## What you will do
Given the entries that follow, write out exactly the lines starting at the one containing "the right, and the page is not busy. -/" and ending at the one containing "[exempt] using h", both ends included, and only those.

(Beginning of Task inputs)

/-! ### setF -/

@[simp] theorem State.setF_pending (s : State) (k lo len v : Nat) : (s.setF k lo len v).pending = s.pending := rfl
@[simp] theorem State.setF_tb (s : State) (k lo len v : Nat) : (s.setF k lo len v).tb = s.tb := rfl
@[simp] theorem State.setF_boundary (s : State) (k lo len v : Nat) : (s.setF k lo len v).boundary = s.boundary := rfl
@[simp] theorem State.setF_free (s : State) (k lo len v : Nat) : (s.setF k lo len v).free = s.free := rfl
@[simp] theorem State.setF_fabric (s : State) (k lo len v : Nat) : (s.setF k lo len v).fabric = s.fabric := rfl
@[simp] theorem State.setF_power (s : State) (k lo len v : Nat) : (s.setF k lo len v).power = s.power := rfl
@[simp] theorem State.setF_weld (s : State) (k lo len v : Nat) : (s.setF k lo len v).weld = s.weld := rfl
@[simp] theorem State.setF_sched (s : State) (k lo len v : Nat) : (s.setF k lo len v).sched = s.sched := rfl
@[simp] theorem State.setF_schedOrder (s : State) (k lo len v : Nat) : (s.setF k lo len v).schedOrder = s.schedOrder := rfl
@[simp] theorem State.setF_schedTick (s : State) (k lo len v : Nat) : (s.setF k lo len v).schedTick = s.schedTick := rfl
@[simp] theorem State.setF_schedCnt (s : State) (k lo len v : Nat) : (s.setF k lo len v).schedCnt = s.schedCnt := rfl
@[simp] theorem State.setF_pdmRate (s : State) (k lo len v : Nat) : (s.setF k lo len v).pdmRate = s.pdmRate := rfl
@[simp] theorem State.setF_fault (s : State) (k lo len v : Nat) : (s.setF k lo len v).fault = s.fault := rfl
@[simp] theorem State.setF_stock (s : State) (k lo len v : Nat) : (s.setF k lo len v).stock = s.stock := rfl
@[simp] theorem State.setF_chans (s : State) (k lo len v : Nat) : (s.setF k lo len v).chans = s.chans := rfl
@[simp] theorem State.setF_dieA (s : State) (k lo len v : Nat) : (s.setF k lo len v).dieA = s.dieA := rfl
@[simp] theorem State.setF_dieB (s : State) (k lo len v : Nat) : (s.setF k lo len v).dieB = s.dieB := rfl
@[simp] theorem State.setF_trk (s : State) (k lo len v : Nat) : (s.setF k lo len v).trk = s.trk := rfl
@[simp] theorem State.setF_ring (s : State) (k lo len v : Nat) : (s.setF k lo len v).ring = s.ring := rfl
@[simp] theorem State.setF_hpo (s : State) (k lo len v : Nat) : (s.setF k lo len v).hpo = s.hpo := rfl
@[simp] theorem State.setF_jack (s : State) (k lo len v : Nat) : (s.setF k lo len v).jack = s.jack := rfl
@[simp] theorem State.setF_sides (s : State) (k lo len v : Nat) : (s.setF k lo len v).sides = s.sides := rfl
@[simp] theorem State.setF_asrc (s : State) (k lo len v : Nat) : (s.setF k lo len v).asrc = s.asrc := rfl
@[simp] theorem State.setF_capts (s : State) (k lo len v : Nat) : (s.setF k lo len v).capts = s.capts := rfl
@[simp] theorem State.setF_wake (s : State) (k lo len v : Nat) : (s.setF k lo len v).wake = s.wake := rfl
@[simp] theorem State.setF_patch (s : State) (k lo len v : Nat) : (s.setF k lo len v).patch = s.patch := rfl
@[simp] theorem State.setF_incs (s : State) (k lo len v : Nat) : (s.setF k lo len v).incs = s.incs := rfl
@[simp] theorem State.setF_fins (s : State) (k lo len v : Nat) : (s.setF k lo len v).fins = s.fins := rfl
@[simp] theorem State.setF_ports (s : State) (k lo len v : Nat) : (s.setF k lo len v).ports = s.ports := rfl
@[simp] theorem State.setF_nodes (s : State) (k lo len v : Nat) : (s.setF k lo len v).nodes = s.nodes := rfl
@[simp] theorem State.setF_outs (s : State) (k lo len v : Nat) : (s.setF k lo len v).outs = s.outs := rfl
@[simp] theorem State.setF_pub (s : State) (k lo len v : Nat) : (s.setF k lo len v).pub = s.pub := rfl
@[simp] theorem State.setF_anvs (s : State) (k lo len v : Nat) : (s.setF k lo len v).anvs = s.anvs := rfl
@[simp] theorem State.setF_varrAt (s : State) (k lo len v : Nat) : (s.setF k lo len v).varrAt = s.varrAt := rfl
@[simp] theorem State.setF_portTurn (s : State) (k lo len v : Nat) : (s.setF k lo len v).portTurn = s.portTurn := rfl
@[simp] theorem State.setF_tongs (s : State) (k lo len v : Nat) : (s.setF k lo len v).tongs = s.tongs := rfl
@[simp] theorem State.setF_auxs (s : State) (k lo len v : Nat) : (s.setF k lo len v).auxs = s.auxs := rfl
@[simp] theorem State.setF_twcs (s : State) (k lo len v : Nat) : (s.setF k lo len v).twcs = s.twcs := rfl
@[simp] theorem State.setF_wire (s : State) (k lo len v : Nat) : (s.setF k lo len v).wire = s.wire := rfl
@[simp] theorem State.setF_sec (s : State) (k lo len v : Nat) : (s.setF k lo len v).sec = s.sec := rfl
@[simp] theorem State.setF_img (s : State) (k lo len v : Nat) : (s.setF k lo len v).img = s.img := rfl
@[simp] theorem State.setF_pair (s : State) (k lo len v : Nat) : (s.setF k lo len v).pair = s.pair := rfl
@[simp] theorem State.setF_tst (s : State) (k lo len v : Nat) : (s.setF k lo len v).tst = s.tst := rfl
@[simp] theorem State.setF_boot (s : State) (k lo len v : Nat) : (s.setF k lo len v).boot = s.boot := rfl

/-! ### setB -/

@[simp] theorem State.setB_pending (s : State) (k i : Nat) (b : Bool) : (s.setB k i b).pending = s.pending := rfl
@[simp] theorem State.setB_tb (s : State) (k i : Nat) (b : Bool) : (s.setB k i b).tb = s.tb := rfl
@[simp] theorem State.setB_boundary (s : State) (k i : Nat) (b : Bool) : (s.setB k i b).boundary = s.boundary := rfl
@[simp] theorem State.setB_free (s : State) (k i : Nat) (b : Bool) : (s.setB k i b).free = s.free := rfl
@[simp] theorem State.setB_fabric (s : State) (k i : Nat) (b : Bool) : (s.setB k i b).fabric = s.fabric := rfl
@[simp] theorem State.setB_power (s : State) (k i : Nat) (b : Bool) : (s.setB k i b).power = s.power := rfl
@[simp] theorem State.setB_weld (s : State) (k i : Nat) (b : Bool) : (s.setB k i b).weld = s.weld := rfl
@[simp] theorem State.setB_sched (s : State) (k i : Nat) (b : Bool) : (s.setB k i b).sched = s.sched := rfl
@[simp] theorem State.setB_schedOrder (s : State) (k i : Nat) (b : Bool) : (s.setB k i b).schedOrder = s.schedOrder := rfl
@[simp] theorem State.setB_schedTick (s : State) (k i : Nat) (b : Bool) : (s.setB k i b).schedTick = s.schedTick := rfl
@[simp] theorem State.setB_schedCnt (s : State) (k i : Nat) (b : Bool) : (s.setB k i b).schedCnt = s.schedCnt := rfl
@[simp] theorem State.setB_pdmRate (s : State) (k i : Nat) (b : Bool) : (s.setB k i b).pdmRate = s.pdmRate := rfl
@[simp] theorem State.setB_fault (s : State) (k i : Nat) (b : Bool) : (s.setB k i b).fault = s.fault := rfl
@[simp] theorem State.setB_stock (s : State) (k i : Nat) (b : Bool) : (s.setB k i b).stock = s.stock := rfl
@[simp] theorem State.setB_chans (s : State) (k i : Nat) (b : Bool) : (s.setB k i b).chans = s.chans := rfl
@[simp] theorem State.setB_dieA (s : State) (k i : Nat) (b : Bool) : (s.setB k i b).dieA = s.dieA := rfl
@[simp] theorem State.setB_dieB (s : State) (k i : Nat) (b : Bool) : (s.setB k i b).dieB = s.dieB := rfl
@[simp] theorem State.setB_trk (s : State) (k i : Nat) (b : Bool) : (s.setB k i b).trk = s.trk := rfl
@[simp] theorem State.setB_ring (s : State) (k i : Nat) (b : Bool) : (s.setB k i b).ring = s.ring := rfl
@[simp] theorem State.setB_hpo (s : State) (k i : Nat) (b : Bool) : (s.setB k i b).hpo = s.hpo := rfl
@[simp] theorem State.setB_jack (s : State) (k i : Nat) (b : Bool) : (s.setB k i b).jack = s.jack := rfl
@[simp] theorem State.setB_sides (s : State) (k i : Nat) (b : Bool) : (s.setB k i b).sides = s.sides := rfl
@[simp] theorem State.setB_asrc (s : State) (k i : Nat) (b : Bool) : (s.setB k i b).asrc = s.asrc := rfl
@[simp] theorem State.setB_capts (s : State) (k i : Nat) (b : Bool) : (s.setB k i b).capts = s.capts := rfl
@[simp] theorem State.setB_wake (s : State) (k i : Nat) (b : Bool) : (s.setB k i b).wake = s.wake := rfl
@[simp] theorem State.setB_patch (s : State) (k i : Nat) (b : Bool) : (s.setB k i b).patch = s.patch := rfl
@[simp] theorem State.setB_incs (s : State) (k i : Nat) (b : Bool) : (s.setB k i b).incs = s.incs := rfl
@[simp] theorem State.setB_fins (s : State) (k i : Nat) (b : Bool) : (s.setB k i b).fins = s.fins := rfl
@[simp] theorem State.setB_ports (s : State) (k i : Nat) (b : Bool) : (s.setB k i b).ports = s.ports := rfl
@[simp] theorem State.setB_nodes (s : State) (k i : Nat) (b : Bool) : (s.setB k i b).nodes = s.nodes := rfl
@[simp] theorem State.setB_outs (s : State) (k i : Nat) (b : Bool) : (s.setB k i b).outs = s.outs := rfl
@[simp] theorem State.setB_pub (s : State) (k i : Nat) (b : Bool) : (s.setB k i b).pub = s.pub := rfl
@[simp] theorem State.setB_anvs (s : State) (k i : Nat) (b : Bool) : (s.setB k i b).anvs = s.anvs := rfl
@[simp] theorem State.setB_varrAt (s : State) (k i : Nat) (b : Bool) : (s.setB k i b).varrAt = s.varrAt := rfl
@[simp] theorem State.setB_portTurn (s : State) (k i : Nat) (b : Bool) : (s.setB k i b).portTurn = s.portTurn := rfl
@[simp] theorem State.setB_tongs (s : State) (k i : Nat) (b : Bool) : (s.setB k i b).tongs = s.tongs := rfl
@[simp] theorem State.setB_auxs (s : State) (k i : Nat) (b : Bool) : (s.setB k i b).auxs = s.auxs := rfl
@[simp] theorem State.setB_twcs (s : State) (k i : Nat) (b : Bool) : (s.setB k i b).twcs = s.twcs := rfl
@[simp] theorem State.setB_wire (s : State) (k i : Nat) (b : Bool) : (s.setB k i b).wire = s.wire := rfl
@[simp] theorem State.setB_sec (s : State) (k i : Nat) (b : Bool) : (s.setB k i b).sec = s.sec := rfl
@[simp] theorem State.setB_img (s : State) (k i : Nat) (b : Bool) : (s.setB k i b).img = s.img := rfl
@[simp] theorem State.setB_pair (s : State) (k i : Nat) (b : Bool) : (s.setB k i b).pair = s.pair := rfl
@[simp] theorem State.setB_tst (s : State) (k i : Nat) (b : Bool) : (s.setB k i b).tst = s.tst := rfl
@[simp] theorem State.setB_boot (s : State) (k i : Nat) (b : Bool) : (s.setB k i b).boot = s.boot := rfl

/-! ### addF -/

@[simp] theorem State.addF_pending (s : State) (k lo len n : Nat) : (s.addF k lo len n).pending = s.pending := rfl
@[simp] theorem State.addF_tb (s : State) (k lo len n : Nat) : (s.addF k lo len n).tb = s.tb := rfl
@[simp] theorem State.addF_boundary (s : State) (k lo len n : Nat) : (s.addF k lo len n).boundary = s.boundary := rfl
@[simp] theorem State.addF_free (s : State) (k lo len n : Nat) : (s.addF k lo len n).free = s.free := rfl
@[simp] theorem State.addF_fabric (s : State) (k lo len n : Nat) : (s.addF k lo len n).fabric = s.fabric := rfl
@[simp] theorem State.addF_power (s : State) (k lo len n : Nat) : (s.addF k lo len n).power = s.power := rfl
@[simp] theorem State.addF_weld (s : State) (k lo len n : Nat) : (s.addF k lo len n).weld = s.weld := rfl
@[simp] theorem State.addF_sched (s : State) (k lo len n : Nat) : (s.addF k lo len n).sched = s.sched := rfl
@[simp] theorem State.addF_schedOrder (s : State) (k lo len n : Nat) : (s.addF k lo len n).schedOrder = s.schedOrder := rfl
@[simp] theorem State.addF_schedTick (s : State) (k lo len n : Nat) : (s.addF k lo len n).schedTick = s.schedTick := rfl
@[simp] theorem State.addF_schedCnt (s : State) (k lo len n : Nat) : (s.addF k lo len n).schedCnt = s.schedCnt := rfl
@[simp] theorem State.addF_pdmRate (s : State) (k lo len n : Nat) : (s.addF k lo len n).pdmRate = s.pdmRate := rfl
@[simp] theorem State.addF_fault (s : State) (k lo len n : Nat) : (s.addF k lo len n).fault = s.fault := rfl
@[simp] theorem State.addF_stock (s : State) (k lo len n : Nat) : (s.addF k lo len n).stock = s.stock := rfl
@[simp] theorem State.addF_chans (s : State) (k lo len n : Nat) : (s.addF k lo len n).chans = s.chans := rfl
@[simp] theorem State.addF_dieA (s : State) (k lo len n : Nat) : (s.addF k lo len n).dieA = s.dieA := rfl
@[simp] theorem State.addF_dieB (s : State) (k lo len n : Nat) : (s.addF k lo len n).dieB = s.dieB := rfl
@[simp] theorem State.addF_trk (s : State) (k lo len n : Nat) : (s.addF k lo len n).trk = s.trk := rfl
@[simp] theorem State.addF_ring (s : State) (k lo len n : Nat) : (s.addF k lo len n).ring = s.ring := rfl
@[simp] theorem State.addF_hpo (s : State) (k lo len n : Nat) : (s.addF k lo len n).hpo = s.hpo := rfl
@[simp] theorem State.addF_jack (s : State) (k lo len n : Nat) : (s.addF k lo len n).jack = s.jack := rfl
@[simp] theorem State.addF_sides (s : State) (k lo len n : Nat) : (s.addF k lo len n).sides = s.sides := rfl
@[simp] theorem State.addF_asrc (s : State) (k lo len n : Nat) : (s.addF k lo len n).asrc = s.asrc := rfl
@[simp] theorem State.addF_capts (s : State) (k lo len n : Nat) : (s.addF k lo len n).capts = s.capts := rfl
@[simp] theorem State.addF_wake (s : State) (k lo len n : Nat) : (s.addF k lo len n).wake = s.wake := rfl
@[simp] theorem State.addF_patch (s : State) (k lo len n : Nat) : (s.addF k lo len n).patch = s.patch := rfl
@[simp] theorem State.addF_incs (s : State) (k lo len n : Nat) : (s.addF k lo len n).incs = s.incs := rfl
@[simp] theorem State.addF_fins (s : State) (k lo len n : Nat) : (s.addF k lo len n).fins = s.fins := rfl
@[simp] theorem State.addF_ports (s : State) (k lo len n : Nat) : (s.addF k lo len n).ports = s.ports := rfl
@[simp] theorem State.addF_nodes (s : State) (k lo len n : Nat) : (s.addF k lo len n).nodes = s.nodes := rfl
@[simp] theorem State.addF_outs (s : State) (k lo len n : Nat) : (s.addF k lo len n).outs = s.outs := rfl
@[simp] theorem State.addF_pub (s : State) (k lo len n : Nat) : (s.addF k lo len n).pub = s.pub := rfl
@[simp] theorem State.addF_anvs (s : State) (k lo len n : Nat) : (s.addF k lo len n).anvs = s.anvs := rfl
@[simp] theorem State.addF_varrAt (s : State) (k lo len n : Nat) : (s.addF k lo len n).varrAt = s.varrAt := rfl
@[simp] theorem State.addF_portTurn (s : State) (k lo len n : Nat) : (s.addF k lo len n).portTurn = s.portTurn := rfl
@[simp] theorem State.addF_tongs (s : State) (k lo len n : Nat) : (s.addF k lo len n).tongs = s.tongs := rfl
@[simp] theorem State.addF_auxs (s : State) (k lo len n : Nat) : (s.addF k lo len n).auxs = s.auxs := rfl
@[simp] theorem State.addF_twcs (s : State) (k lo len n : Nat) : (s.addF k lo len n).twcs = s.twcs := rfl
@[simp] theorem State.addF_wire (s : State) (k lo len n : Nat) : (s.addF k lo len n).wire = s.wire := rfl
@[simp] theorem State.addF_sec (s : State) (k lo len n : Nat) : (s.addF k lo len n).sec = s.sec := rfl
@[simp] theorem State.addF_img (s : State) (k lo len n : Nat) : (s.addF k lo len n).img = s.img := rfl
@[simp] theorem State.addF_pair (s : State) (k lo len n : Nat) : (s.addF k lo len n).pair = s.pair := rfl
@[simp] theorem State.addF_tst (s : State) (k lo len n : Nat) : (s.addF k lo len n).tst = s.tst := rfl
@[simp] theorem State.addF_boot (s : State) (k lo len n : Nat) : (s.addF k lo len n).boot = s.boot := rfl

(End of Task inputs)
(Beginning of Task inputs)

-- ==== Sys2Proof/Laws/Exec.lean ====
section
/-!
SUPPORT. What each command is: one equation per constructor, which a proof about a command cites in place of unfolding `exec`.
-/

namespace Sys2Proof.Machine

(End of Task inputs)
(Beginning of Task inputs)

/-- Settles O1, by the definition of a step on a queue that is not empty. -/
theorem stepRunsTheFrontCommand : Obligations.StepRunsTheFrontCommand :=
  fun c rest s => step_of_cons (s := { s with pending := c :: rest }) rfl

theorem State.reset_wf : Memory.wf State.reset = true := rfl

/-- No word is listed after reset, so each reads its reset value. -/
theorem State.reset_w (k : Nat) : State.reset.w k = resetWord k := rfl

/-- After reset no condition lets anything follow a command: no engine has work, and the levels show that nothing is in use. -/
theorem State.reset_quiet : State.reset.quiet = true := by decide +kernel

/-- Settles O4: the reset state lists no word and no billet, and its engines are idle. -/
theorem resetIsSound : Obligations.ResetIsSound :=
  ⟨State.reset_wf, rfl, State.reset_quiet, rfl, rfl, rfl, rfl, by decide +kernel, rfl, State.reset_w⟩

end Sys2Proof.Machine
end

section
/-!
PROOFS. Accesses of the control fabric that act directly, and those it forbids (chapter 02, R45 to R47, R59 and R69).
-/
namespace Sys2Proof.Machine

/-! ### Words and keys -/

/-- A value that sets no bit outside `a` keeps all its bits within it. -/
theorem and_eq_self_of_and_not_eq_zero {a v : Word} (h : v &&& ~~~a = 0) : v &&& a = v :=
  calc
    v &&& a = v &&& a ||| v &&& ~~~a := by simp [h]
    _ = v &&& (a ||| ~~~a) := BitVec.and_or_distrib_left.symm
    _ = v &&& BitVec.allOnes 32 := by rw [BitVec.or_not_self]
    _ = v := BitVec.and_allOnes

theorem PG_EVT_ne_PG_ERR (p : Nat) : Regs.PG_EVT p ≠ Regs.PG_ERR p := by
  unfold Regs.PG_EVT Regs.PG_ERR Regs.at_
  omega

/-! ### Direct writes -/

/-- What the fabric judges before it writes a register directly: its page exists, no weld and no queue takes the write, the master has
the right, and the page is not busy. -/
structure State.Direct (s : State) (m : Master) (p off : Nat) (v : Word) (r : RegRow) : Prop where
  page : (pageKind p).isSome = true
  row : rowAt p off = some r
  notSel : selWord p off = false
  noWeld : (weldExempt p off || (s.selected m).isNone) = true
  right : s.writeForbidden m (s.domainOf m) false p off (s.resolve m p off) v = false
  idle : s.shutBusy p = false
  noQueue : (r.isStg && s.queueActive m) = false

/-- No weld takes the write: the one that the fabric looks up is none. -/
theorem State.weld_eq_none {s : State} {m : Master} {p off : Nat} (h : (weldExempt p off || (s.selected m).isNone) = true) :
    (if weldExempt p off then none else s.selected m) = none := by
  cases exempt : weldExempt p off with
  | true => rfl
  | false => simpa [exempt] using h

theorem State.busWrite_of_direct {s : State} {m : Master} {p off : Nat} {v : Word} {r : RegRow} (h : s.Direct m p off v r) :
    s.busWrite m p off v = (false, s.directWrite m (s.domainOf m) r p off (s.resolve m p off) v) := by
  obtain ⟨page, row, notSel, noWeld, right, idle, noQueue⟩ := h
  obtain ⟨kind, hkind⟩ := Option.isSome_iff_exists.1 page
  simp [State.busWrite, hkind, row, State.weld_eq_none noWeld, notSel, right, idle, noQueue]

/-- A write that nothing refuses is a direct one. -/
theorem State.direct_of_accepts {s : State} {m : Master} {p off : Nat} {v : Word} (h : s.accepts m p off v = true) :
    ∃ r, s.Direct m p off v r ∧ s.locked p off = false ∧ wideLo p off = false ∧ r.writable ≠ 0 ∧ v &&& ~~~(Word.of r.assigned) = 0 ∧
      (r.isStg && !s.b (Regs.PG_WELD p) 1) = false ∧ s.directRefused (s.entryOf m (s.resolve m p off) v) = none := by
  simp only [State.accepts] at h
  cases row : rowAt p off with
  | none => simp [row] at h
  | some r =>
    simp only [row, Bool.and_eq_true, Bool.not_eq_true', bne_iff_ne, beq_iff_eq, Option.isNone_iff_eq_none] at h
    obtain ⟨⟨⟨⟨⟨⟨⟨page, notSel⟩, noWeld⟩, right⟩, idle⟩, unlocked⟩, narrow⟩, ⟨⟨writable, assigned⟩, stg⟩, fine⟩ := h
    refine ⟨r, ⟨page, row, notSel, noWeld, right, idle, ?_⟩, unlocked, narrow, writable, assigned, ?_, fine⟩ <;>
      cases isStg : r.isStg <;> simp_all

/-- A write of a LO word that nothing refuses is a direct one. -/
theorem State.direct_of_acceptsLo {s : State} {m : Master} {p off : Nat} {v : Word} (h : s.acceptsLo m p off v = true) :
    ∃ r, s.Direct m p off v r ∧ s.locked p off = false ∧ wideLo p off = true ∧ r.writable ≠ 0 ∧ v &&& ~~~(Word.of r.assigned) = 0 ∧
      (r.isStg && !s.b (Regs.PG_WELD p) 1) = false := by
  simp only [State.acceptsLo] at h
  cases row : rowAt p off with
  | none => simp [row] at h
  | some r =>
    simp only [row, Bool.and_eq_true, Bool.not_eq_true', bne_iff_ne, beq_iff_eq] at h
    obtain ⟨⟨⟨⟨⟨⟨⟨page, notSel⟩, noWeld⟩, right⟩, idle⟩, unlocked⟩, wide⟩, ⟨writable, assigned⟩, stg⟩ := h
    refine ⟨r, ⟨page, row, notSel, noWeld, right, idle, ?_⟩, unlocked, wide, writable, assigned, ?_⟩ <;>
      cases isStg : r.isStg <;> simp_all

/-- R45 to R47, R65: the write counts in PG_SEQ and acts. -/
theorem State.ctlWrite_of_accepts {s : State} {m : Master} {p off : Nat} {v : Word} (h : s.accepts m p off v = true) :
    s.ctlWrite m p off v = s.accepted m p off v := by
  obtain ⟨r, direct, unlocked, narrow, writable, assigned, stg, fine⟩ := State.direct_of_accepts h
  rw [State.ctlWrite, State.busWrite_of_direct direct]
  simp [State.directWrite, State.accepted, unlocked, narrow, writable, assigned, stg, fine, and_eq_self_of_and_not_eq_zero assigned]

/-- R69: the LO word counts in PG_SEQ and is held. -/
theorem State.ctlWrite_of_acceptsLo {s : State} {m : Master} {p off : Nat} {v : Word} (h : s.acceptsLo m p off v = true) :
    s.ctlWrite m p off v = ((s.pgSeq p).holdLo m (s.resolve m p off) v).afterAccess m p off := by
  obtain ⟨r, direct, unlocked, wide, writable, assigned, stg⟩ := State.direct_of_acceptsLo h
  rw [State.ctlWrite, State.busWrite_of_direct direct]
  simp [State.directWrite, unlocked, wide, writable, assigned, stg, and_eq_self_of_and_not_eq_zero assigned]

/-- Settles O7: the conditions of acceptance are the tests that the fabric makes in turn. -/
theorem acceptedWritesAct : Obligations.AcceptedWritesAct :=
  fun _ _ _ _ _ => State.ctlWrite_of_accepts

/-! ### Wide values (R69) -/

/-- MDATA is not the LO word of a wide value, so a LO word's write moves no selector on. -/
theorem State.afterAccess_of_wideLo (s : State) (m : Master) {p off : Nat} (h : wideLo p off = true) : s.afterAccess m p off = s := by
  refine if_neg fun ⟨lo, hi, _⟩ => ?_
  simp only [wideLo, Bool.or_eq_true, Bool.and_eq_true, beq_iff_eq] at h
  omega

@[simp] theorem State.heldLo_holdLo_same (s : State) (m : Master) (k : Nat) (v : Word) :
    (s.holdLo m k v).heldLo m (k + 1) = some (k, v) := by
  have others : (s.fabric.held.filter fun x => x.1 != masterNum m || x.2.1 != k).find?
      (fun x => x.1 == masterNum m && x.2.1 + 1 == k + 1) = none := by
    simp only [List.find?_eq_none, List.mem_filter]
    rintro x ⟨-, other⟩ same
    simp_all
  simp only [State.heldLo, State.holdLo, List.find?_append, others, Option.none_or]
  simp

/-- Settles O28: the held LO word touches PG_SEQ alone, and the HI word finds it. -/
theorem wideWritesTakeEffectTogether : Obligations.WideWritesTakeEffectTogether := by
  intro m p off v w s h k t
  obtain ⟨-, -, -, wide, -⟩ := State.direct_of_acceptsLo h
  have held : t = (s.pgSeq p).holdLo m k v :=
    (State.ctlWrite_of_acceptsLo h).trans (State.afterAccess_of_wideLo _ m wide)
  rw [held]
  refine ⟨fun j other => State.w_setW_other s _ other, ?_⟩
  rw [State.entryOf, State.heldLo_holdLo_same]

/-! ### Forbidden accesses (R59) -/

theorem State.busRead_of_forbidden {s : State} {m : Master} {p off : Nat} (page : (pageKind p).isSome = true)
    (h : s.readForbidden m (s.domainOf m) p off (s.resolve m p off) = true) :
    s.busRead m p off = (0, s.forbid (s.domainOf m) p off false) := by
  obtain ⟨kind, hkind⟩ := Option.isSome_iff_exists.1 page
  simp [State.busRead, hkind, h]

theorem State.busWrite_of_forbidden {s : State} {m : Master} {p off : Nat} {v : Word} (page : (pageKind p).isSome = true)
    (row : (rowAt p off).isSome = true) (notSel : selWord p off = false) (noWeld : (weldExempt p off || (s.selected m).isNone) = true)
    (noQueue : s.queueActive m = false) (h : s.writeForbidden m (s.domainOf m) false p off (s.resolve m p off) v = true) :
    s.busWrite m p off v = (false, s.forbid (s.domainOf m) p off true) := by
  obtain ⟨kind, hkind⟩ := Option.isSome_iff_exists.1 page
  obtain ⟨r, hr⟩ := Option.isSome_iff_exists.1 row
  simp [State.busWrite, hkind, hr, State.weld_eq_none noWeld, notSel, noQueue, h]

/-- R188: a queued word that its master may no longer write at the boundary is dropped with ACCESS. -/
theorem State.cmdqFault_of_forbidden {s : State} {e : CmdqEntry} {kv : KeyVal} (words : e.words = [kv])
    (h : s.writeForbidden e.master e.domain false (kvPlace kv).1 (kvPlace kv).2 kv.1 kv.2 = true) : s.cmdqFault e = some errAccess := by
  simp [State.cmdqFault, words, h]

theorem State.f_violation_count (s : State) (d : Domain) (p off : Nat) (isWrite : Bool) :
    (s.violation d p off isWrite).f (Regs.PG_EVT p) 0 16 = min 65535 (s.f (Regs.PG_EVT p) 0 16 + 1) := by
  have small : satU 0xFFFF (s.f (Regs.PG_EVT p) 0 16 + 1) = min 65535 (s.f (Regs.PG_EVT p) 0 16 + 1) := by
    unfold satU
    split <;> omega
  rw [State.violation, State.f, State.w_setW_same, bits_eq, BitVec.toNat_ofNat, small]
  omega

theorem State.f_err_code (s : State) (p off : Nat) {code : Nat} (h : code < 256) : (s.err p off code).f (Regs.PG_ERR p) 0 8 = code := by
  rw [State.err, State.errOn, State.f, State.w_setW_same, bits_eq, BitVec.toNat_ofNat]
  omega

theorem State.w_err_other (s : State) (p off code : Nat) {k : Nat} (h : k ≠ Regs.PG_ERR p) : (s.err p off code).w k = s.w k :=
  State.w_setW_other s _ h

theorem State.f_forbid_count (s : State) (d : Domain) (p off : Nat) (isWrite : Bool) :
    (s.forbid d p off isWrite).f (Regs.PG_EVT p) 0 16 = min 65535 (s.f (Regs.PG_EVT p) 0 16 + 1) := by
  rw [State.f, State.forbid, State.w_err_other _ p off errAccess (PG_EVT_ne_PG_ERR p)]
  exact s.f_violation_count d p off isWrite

(End of Task inputs)

## Written solution
the right, and the page is not busy. -/
structure State.Direct (s : State) (m : Master) (p off : Nat) (v : Word) (r : RegRow) : Prop where
  page : (pageKind p).isSome = true
  row : rowAt p off = some r
  notSel : selWord p off = false
  noWeld : (weldExempt p off || (s.selected m).isNone) = true
  right : s.writeForbidden m (s.domainOf m) false p off (s.resolve m p off) v = false
  idle : s.shutBusy p = false
  noQueue : (r.isStg && s.queueActive m) = false

/-- No weld takes the write: the one that the fabric looks up is none. -/
theorem State.weld_eq_none {s : State} {m : Master} {p off : Nat} (h : (weldExempt p off || (s.selected m).isNone) = true) :
    (if weldExempt p off then none else s.selected m) = none := by
  cases exempt : weldExempt p off with
  | true => rfl
  | false => simpa [exempt] using h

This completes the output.